:: Goal of the exercise ::
Give back a single number: the count of lines in the data that contain the string "Config".
(Dataset excerpts)
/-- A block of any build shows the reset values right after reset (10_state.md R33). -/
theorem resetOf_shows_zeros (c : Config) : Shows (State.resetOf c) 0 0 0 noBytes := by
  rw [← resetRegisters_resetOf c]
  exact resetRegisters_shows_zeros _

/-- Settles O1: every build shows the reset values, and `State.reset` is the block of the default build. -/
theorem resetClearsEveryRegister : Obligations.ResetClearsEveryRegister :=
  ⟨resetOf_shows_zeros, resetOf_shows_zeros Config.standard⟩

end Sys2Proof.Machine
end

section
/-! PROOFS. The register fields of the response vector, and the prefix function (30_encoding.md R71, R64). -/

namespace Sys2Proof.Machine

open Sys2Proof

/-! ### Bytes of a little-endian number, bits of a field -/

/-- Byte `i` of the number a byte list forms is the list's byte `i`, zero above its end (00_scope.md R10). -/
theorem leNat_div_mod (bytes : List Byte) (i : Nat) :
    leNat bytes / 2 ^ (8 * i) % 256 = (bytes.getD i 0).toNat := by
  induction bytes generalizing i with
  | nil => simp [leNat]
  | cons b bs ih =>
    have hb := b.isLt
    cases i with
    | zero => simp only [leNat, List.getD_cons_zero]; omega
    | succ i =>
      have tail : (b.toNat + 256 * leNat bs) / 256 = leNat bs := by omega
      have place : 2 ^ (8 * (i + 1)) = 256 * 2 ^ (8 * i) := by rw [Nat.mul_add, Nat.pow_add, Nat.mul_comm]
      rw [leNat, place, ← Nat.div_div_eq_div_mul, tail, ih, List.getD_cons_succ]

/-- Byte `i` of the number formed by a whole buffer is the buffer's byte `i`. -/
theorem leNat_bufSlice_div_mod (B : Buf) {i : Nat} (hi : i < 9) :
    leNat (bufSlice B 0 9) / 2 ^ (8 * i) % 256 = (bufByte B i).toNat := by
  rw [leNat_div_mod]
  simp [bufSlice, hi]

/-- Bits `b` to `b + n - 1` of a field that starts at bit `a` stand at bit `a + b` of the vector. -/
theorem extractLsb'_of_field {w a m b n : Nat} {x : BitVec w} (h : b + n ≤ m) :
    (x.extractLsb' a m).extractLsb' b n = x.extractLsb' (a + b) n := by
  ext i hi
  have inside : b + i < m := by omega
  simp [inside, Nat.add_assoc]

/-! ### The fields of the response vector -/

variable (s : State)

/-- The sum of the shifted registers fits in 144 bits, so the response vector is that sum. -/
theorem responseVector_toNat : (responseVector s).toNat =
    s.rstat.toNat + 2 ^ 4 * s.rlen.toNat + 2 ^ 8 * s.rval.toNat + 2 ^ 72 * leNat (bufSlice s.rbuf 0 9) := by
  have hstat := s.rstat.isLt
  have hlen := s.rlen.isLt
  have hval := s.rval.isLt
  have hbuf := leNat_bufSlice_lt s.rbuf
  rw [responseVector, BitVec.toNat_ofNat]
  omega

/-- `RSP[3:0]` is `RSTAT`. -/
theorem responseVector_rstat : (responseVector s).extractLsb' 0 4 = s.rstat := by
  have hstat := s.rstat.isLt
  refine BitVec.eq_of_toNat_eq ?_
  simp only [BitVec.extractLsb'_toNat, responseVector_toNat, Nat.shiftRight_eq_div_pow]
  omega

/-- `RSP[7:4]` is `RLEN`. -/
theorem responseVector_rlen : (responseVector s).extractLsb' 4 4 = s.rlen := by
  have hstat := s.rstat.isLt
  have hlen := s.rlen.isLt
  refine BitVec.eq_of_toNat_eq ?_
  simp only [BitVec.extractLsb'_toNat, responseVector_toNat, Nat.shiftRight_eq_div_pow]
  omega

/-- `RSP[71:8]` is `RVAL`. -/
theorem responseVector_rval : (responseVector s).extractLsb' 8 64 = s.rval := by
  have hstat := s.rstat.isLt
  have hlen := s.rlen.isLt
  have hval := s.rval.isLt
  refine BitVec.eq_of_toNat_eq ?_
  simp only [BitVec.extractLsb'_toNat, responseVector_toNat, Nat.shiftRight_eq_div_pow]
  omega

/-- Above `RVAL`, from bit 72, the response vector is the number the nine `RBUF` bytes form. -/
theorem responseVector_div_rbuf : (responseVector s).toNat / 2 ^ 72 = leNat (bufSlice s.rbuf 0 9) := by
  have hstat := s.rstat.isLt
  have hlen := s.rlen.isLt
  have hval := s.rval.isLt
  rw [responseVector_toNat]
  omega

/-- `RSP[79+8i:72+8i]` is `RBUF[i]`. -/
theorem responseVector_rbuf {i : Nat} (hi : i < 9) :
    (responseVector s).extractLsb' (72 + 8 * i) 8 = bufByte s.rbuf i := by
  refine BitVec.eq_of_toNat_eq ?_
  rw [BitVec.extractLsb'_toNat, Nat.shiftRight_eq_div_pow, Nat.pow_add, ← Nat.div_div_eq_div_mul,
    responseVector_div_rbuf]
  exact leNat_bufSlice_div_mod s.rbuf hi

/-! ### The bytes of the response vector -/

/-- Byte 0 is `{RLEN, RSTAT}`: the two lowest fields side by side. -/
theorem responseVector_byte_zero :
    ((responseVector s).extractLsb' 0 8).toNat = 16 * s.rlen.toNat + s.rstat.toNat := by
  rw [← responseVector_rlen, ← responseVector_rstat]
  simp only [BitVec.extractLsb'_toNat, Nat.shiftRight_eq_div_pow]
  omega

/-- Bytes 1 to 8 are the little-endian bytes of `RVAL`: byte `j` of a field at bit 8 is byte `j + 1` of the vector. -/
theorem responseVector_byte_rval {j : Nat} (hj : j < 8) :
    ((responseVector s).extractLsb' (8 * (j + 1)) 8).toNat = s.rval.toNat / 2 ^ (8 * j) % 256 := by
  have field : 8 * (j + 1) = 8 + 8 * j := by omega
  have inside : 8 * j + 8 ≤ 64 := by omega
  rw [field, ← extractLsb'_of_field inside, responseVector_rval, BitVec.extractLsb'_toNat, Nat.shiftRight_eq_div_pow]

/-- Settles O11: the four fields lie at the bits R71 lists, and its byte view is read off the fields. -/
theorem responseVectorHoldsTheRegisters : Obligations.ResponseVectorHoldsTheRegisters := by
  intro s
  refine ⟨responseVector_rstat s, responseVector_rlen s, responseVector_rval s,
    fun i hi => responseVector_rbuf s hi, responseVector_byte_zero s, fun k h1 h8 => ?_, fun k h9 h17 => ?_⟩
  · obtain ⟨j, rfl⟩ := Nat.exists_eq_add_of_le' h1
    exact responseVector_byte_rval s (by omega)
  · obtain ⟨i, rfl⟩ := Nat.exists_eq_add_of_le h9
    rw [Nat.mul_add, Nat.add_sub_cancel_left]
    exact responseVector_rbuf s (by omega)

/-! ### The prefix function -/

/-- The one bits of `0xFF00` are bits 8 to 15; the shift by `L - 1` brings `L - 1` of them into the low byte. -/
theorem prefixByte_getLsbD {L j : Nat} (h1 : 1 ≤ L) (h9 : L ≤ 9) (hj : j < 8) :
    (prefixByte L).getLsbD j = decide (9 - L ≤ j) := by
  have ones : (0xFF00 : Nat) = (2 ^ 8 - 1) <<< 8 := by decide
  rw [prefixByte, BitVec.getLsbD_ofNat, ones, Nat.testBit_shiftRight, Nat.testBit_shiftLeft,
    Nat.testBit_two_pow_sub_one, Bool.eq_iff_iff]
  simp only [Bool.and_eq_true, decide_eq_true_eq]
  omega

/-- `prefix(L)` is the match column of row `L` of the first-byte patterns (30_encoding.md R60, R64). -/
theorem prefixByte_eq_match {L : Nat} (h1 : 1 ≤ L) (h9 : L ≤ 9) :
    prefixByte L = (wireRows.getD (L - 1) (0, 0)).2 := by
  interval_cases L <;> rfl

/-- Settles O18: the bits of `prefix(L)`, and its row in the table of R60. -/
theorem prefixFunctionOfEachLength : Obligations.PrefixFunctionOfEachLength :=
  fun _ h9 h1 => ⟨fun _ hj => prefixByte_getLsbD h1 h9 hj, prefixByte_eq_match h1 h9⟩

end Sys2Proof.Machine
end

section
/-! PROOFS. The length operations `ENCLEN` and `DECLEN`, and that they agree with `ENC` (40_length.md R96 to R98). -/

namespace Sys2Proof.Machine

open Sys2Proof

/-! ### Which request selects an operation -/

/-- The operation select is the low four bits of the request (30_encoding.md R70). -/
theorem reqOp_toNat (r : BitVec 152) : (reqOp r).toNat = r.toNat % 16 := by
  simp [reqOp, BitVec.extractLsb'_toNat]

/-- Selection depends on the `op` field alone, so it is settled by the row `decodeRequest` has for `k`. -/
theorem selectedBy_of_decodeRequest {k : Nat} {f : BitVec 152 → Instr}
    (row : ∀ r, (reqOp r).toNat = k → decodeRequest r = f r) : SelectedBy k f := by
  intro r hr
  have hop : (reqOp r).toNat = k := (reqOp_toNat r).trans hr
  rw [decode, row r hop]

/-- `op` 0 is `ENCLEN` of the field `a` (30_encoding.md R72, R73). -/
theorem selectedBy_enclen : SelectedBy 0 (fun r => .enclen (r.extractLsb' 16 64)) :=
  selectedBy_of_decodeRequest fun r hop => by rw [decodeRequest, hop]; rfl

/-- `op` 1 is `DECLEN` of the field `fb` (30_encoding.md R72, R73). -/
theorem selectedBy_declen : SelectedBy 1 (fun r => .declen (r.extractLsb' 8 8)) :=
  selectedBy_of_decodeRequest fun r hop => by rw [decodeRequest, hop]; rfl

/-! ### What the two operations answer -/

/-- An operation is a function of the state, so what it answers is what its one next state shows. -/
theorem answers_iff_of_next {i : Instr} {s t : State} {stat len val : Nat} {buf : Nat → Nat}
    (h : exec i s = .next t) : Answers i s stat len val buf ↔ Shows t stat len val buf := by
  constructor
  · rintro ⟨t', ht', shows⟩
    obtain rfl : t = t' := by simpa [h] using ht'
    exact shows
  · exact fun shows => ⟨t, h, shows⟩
(End Dataset excerpts)
:: Exercise response ::
2